By the season’s fourth game, the Pac-12 season opener at Oregon State, McDonald found himself starting at free safety, a position that had belonged to injured senior Tony Dye and recently-turned-pro Rahim Moore before that.
“That first start (Tevin McDonald) was kind of wide-eyed and bushy-tailed, kind of like the fog of war was setting in,” junior cornerback Sheldon Price said. “Now he’s making all the calls, doing his thing.”
He hasn’t given up his starting spot since, not even after Dye made his return Saturday against Colorado.
McDonald is hesitant to stack himself up against his dad and his brother ““ it’s too early after just eight starts. But he’s made an impression on his coaching staff.
“He’s got instincts galore, and usually when you’ve got a guy with instincts galore you’ve got to coach instincts out of him,” Neuheisel said.
“He’s so used to making plays for others at the level from which he came that you have to make sure he’s there to make the plays that the defense needs him to make.”
Those instincts were picked up from watching Tim McDonald, who picked off 40 passes and was six times an all-Pro in the NFL, play the position Tevin McDonald now does, and heeding his advice.
“He always tells us, at this level talent is on the same level. Everywhere,” McDonald says.
“We’re all Division I, we all got scholarships, and once you get to the league that’s the best of the best. It’s really about how much you know, and how your mind can make you that step quicker.
“He was a ballhawk ““ always around the ball, had tons of interceptions. It was all because he knew where the offense wanted to get the ball, knew where the ball was going. He was a playmaker.”
That “playmaker” label was thrown around after McDonald’s three-interception game, one that seemingly revitalized a UCLA season that had been left for dead following a 48-12 loss to Arizona.
“He’s like a hybrid Tony Dye-Rahim Moore” redshirt junior defensive end Datone Jones said afterward. “He’s a ballhawk.”
His Twitter bio reads, “Enduring the transformation from boy to man. See you at the top.” While he’s been growing into his role as a defensive leader on the field, he’s grown off it, too.
Those frequent trips back to Fresno, a staple during a redshirt year when he didn’t travel with the team, are a thing of the past.

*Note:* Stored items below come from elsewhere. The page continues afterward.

-- ==== Sys2Proof/Word.lean ====
section
/-!
DEFINITION. The word types of the machine and their plainest arithmetic (R1, R2, R6).
-/

namespace Sys2Proof

/-- A 32-bit register or memory word. -/
abbrev Word := BitVec 32

/-- One byte of memory; the byte at the lowest address holds bits [7:0] (R2). -/
abbrev Byte := BitVec 8

/-- A 64-bit value, such as a register pair or a virtual address (R6). -/
abbrev DWord := BitVec 64

/-- One bit per lane (R40). -/
abbrev Mask := BitVec 32

/-- A 6-bit register field (R107). -/
abbrev Reg := BitVec 6

/-- A 3-bit predicate field (R107). -/
abbrev PReg := BitVec 3

/-- The lane numbers of a wave in ascending order (R30). -/
def allLanes : List Nat := List.range 32

end Sys2Proof
end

It’s the longest he’s spent away from home, and with good reason. A new apartment, a new starting job and a new set of responsibilities leaves little spare time. The results are showing.
“He’s more comfortable,” says T.J. McDonald, who has been keenly observing from afar. “He’s playing a lot faster than he was his first week. I think it’s going to keep going up from here.”

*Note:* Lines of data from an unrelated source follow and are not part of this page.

/-- A captured instruction that a switch has abandoned issues again (R272, R273): where it stood, with its operands as they are now,
but for elements that it has popped, and with the elements that it has reserved (R181). While it blocks it stays abandoned. -/
def Ctx.reissue (c : Ctx) (q : Capture) (k : Ctx → State → State) (s : State) : State :=
  let held := c.wave.inflight.find? (fun p => p.id == q.id)
  let w := { c.wave with inflight := c.wave.inflight.filter (fun p => p.id != q.id) }
  let d := { c with arm := { c.arm with pc := q.pc, word := q.word, cap := none }, wave := w, held := held }
  let t := s.modWave c.r.core c.r.slot (fun w =>
    { w with inflight := w.inflight.filter (fun p => p.id != q.id) }.modArm c.r.arm (fun a => { a with cap := none, hold := .none }))
  let t :=
    if q.popped then
      d.withClassOf q.ins t (k { d with lanes := q.lanes, popped := true, wave := q.vregs.foldl (fun (w : Wave) e => w.setV e.1 e.2) w })
    else d.begin q.ins k t
  match (t.wave? c.r.core c.r.slot).bind (fun w => NMap.get? w.arms c.r.arm) with
  | some a => match a.hold, a.cap with
    | .wait w, none => s.hold c.r w
    | _, _ => t.unheld c held
  | none => t.unheld c held

/-- Every instruction word runs in this wrapper: a word issues, and a captured instruction, which has issued, runs again. -/
def State.run (s : State) (i : Instr) (k : Ctx → State → State) : Host.Outcome State Fault Refusal :=
  match s.ctx? i with
  | none => .fault .noIssuingArm
  | some c =>
    .next (match c.arm.cap with
      | some q => if q.again then c.reissue q k s else c.rerun q k s
      | none => c.begin i k s)

/-! ### Results -/

/-- What an instruction writes: vector registers with all their lanes, scalar registers, predicates with their write mask
and value, and FLAGS bits to set. -/
structure Result where
  vdst : List (Nat × LaneVec) := []
  sdst : List (Nat × Word) := []
  pdst : List (Nat × Mask × Mask) := []
  flags : Word := 0#32
  deriving DecidableEq, Repr

/-- Writes results into a wave's own registers, in the enabled lanes (R45). -/
def Wave.write (w : Wave) (lanes : Mask) (x : Result) : Wave :=
  let w := x.vdst.foldl (fun w e => w.setV e.1 (mergeLanes lanes (w.vreg e.1) e.2.lane)) w
  let w := w.setSs x.sdst
  let w := x.pdst.foldl (fun w e => w.setP e.1 (mergeMask e.2.1 (w.preg e.1) e.2.2)) w
  { w with flags := w.flags ||| x.flags }

/-- A split wave notes the lanes that an arm writes in this cycle as they were: a shuffle of the other arm reads those (R416). -/
def Wave.noteOld (w : Wave) (arm : Nat) (lanes : Mask) (x : Result) : Wave :=
  if w.isSplit then { w with old := x.vdst.map (fun e => (arm, e.1, lanes, w.vreg e.1)) ++ w.old } else w

/-- The vector results that go to stream ports, with their banks (R181). -/
def Ctx.pushes (c : Ctx) (x : Result) : List (Nat × Nat × LaneVec) :=
  x.vdst.filterMap (fun e => (c.wave.portBank e.1).map (fun b => (e.1, b, e.2)))

/-- The results that go to the wave's own registers. -/
def Ctx.ownDst (c : Ctx) (x : Result) : Result :=
  { x with vdst := x.vdst.filter (fun e => (c.wave.portBank e.1).isNone) }

/-- Writes results at once, pushes what goes to stream ports, and moves the arm on. -/
def Ctx.retireNow (c : Ctx) (x : Result) (s : State) : State :=
  let s := if c.lanes = 0#32 then s else (c.pushes x).foldl (fun s e =>
    let (data, s) := s.pushData c.job.jid c.lanes e.2.2
    s.modRing c.wave.tid e.2.1 (fun es => es ++ [⟨data, true, 0, false⟩])) s
  s.modWave c.r.core c.r.slot (fun w =>
    ((w.noteOld c.r.arm c.lanes (c.ownDst x)).write c.lanes (c.ownDst x)).modArm c.r.arm Arm.advance)

/-- What a producer in flight needs besides its results: whether it is a memory access, what must come first, miss-status
entries, its plain load, and predicates that it holds. -/
structure Flight where
  isMem : Bool := false
  left : Nat := 0
  lines : Nat := 0
  load : Option LoadReq := none
  bad : List (Nat × Nat) := []
  holdsPreds : List Nat := []
  hasFlags : Bool := false
  deriving DecidableEq, Repr

/-- A producer in flight, by its number and the stream elements that it has reserved (R50). -/
def Ctx.flight (c : Ctx) (x : Result) (f : Flight) (id : Nat) (ports : List (Nat × Nat × Nat)) : Pending :=
  { id := id, arm := c.r.arm, pc := c.arm.pc, word := c.arm.word, exm := c.arm.exm, lanes := c.lanes,
    vdst := x.vdst, sdst := x.sdst, pdst := x.pdst, flags := x.flags, push := ports,
    left := f.left, bad := f.bad, lines := f.lines, load := f.load, isMem := f.isMem, hasFlags := f.hasFlags }

/-- The marks of a producer (R50, R181): its destinations empty, its predicates held, elements of stream ports reserved; the
producer is in flight, and its number is returned. A captured instruction has made its marks already. -/
def Ctx.mark (c : Ctx) (x : Result) (f : Flight) (s : State) : Nat × State :=
  match c.held with
  | some p =>
    (p.id, s.modWave c.r.core c.r.slot (fun w => { w with inflight := w.inflight ++ [c.flight x f p.id p.push] }))
  | none =>
    let (id, s) := s.fresh
    let ports := if c.lanes = 0#32 then [] else (c.pushes x).map (fun e => (e.1, e.2.1, 64 * id + e.1))
    let s := ports.foldl (fun s e => s.modRing c.wave.tid e.2.1 (fun es => es ++ [⟨[], false, e.2.2, false⟩])) s
    let own := (c.ownDst x).vdst.map (fun e => (e.1, id))
    (id, s.modWave c.r.core c.r.slot (fun w =>
      { w with sEmpty := w.sEmpty ++ x.sdst.map (fun (e : Nat × Word) => (e.1, id)), pHeld := w.pHeld ++ f.holdsPreds.map (fun (q : Nat) => (q, id)),
               inflight := w.inflight ++ [c.flight x f id ports] }.modArm c.r.arm (fun a => { a with empty := a.empty ++ own })))

/-- A long-latency producer issues (R50), and its arm moves on. The number of the producer is returned. -/
def Ctx.launch (c : Ctx) (x : Result) (f : Flight) (s : State) : Nat × State :=
  let (id, s) := c.mark x f s
  (id, s.modArm c.r Arm.advance)

/-- The operands of an instruction as its arm holds them at issue. -/
def Ctx.capture (c : Ctx) (id : Nat) : Capture :=
  let u := uses c.ins
  { id := id, ins := c.ins, pc := c.arm.pc, word := c.arm.word, lanes := c.lanes, popped := c.popped,
    sregs := u.ss.map (fun e => (e.1, c.wave.sreg e.1)), vregs := u.vs.map (fun e => (e.1, c.wave.vreg e.1)),
    future := (c.wave.tfutl, c.wave.tfuth) }

/-- The destinations that an instruction marks empty while it waits: those of FWAIT stay full (R365). -/
def heldDst (i : Instr) : List Nat × List Nat :=
  match i with
  | .fwait _ _ => ([], [])
  | _ => ((uses i).vd, (uses i).sd)

/-- An instruction that has issued waits, held by `h`: its operands are captured, its destinations stay empty (R50, R288); `mem`
says that it is an access to memory, which a release waits for (R194). -/
def Ctx.holdFor (c : Ctx) (h : Hold) (mem : Bool) (s : State) : State :=
  match c.arm.cap with
  | some q => s.modWave c.r.core c.r.slot (fun w =>
      { w with inflight := w.inflight ++ c.held.toList }.modArm c.r.arm (fun a => { a with hold := h, cap := some q }))
  | none =>
    let u := heldDst c.ins
    let (id, s) := c.mark { vdst := u.1.map (fun r => (r, [])), sdst := u.2.map (fun r => (r, 0#32)) } { isMem := mem, left := 1 } s
    (s.modPending c.r.core c.r.slot id (fun p => { p with held := true })).modArm c.r
      (fun a => { a with hold := h, cap := some (c.capture id) })

/-- The word waits: it issues again later, or, once it has captured its operands, runs again with them. -/
def Ctx.wait (c : Ctx) (w : Wait) (s : State) : State :=
  if c.arm.cap.isSome then c.holdFor (.wait w) false s else s.hold c.r w

/-- The results of a computing instruction: at once, or in flight when it pops a stream (R50). -/
def Ctx.retire (c : Ctx) (x : Result) (s : State) : State :=
  if c.popped && !(x.vdst.isEmpty && x.sdst.isEmpty) then
    let s := s.modWave c.r.core c.r.slot (fun w => w.write c.lanes { pdst := x.pdst })
    (c.launch { x with pdst := [] } { hasFlags := x.flags != 0#32 } s).2
  else c.retireNow x s

/-- The results of an SFU instruction: in flight, and nothing without an enabled lane (R50). -/
def Ctx.retireSfu (c : Ctx) (x : Result) (s : State) : State :=
  if c.lanes = 0#32 then c.retireNow { } s else (c.launch x { hasFlags := true } s).2

/-- The arm moves on and nothing is written. -/
def Ctx.done (c : Ctx) (s : State) : State := s.modArm c.r Arm.advance

/-! ### Transfers of control -/

/-- Next() of R319: word 0 of the next packet (R101). -/
def Ctx.next (c : Ctx) (s : State) : State := s.modArm c.r (fun a => a.goto (a.pc + 1))

/-- A transfer to a packet, or its refusal (R102); `w` changes the wave when the transfer is made. -/
def Ctx.transfer (c : Ctx) (target : Int) (w : Wave → Wave) (s : State) : State :=
  if 0 ≤ target ∧ target < c.job.npkt then
    s.modWave c.r.core c.r.slot (fun x => (w x).modArm c.r.arm (fun a => a.goto target.toNat))
  else c.fault 0x10 0 (((c.job.cbase : Int) + 12 * target) % 2 ^ 64).toNat s

/-- Branch of R319: a relative target (R102). -/
def Ctx.branch (c : Ctx) {n : Nat} (off : BitVec n) (s : State) : State := c.transfer (c.arm.pc + off.toInt) id s

/-- A transfer to a byte address (R102). -/
def Ctx.jump (c : Ctx) (va : Nat) (s : State) : State :=
  if c.job.inCode va ∧ (va - c.job.cbase) % 12 = 0 then
    s.modArm c.r (fun a => a.goto ((va - c.job.cbase) / 12))
  else c.fault 0x10 0 va s

end Sys2Proof.Machine
end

Along the way, Tevin McDonald will do it a little differently than his father and brother. He stands at 6-foot, 195-pounds ““ smaller than his dad during his playing days or his brother. He also complements his gold with blue, not cardinal like his kin.
That doesn’t get in the way of family affairs. His father and brother have laid down the blueprint to being a top safety, he’s just adding a few tweaks along the way.
“Both of them demonstrate the right ingredients for a great safety,” McDonald said.
“That’s the type of player any safety would like to be. It just so happens that’s my dad, and the other one’s my brother. That’s something that I want to model my game after.”